EXERCISE INSTRUCTIONS ▸ Give again the line that contains "def Obligations.EveryStepKeepsTheMovesLaw : Prop" and every line after it to the end of the records. Keep them exactly as they are and add nothing.

INFORMATION SUPPLIED ▸
/-- SUPERVISION_EXPIRY and ISLAND_FRAME_DUE (R178, R180, R181, R22). Time passes, with all that falls in it,
up to the moment of the event, and it is taken there unless what fell before it has changed its time (log entry 9): the
supervision timer stops and MASTER_SILENT is
present, raised with the previous cycle count or 255; RUN becomes ISLAND, where the island timer runs with the ACTIVE period
and the first frame falls due; PASS stays. A due frame restarts the timer and begins on an IDLE P1 with an EMPTY buffer, or
waits; a frame already waiting stands. Timers that are STOPPED do nothing (log entry 9). `islandDue` is the falling due. -/
def Obligations.SilenceTurnsRunIntoIsland : Prop :=
  ∀ r : State, r.due = [] →
    (r.supervision.timer = none → exec .supervisionExpiry r = .next r) ∧
    (∀ start s, r.supervision.timer = some start →
      s = letPass false (r.supervision.limit - r.elapsed start) r →
      ¬ (s.supervision.timer = some start ∧ s.supervision.limit = r.supervision.limit) →
      exec .supervisionExpiry r = .next s) ∧
    (∀ start s, r.supervision.timer = some start →
      s = letPass false (r.supervision.limit - r.elapsed start) r →
      s.supervision.timer = some start → s.supervision.limit = r.supervision.limit →
      ∃ u t, exec .supervisionExpiry r = .next t ∧
        ByFaultsOnly { s with supervision := { s.supervision with timer := none } } u ∧
        (s.faults.length = 64 → u.condition fcMasterSilent = true ∧
          (s.condition fcMasterSilent = false → (u.fault fcMasterSilent).context = s.prevCycle.getD 255)) ∧
        (s.opState ≠ .run → t = u) ∧
        (s.opState = .run → t = islandDue { u with opState := .island } ∧ t.opState = .island)) ∧
    (r.supervision.islandTimer = none → exec .islandFrameDue r = .next r) ∧
    (∀ timer s, r.supervision.islandTimer = some timer →
      s = letPass false (timer.period - r.elapsed timer.start) r →
      exec .islandFrameDue r = if s.supervision.islandTimer = some timer then .next (islandDue s) else .next s) ∧
    (∀ s u : State, u = { s with
        supervision := { s.supervision with islandTimer := some { start := s.timebase, period := s.islandPeriod } } } →
      (s.supervision.waiting = true → islandDue s = u) ∧
      (s.supervision.waiting = false → (s.p1.busy = true ∨ s.hold.occupied = true) →
        islandDue s = { u with supervision := { u.supervision with waiting := true } }) ∧
      (s.supervision.waiting = false → s.p1.busy = false → s.hold.occupied = false →
        islandDue s = { u with
          p1 := { busy := true, bytes := [], ended := false }
          outLane := s.outLane.opened .island
          islandBytes := islandFrame s.itp ((s.prevCycle.getD 127 + 1) % 128) ++
            checkBytes (crc16 (islandFrame s.itp ((s.prevCycle.getD 127 + 1) % 128))) }))

/-! ## Laws that every step keeps -/

/-- The state after reset keeps every law of Safety.lean (R28, R41, R77, R108, R138, R159, R164, R168, R172, R175, R188). -/
def Obligations.ResetMeetsTheLaws : Prop :=
  Shaped State.reset ∧ LogLaw State.reset ∧ ActionLaw State.reset ∧ MoveLaw State.reset ∧ ListLaw State.reset ∧
    LockLaw State.reset ∧ SilenceLaw State.reset ∧ RecordLaw State.reset

/-- Every step keeps the number of points, entry counters, fault records, locks and table words, and the bounds of the
frames-in-flight list, the log, the histories, the hold buffer and the frames in passage (R3, R7, R16, R22, R23, R41, R63,
R77, R113, R159, R168, R188). -/
def Obligations.EveryStepKeepsTheShape : Prop :=
  ∀ s t : State, Shaped s → step s = .next t → Shaped t

/-- Every step keeps the law of the log: at most 64 records, their sequences consecutive and the newest one less than the
next (R168, R169, R171). -/
def Obligations.EveryStepKeepsTheLogsSequence : Prop :=
  ∀ s t : State, LogLaw s → step s = .next t → LogLaw t

/-- Every step leaves the action summary formed over the latched codes (R164), trip seen equal to its converter trip (R59,
R60), and L 0 while that trip is in effect (R57). -/
def Obligations.EveryStepKeepsTheActionsInEffect : Prop :=
  ∀ s t : State, ActionLaw s → step s = .next t → ActionLaw t

/-- Every step leaves move record, phase, step, yaw claim and grant in agreement (R127, R132 to R137, R97), no move held
while the yaw hold is in effect (R137), and the expected-edge timer STOPPED in step 0 (R115). -/
def Obligations.EveryStepKeepsTheMovesLaw : Prop :=
  ∀ s t : State, MoveLaw s → step s = .next t → MoveLaw t

/-- Every step leaves a frame in flight bound to the ACTIVE generation or, while DRAINING, to the one before (R189, R190),
and no locked table in a scheduled exchange (R194, R197); and no step but PIN_RESET changes the ACTIVE copy of a table that
was locked before it. -/
def Obligations.EveryStepKeepsTheBanksLaws : Prop :=
  ∀ s t : State, ListLaw s → LockLaw s → step s = .next t →
    ListLaw t ∧ LockLaw t ∧
    (NotPinReset s → ∀ k, k < 9 → s.locked k = true → t.banks.active[k]? = s.banks.active[k]?)

/-- Every step leaves the island timer RUNNING exactly in ISLAND, MASTER_SILENT present there, and an unarmed part without
supervision timer and outside ISLAND (R175 to R180, R184); and no event code's condition PRESENT and no job output FORCED
(R44, R45, R154, R160). -/
def Obligations.EveryStepKeepsSilenceAndRecordLaws : Prop :=
  (∀ s t : State, SilenceLaw s → step s = .next t → SilenceLaw t) ∧
  (∀ s t : State, RecordLaw s → step s = .next t → RecordLaw t)
end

SOLVED PROBLEM ▸
def Obligations.EveryStepKeepsTheMovesLaw : Prop :=
  ∀ s t : State, MoveLaw s → step s = .next t → MoveLaw t

/-- Every step leaves a frame in flight bound to the ACTIVE generation or, while DRAINING, to the one before (R189, R190),
and no locked table in a scheduled exchange (R194, R197); and no step but PIN_RESET changes the ACTIVE copy of a table that
was locked before it. -/
def Obligations.EveryStepKeepsTheBanksLaws : Prop :=
  ∀ s t : State, ListLaw s → LockLaw s → step s = .next t →
    ListLaw t ∧ LockLaw t ∧
    (NotPinReset s → ∀ k, k < 9 → s.locked k = true → t.banks.active[k]? = s.banks.active[k]?)

/-- Every step leaves the island timer RUNNING exactly in ISLAND, MASTER_SILENT present there, and an unarmed part without
supervision timer and outside ISLAND (R175 to R180, R184); and no event code's condition PRESENT and no job output FORCED
(R44, R45, R154, R160). -/
def Obligations.EveryStepKeepsSilenceAndRecordLaws : Prop :=
  (∀ s t : State, SilenceLaw s → step s = .next t → SilenceLaw t) ∧
  (∀ s t : State, RecordLaw s → step s = .next t → RecordLaw t)
end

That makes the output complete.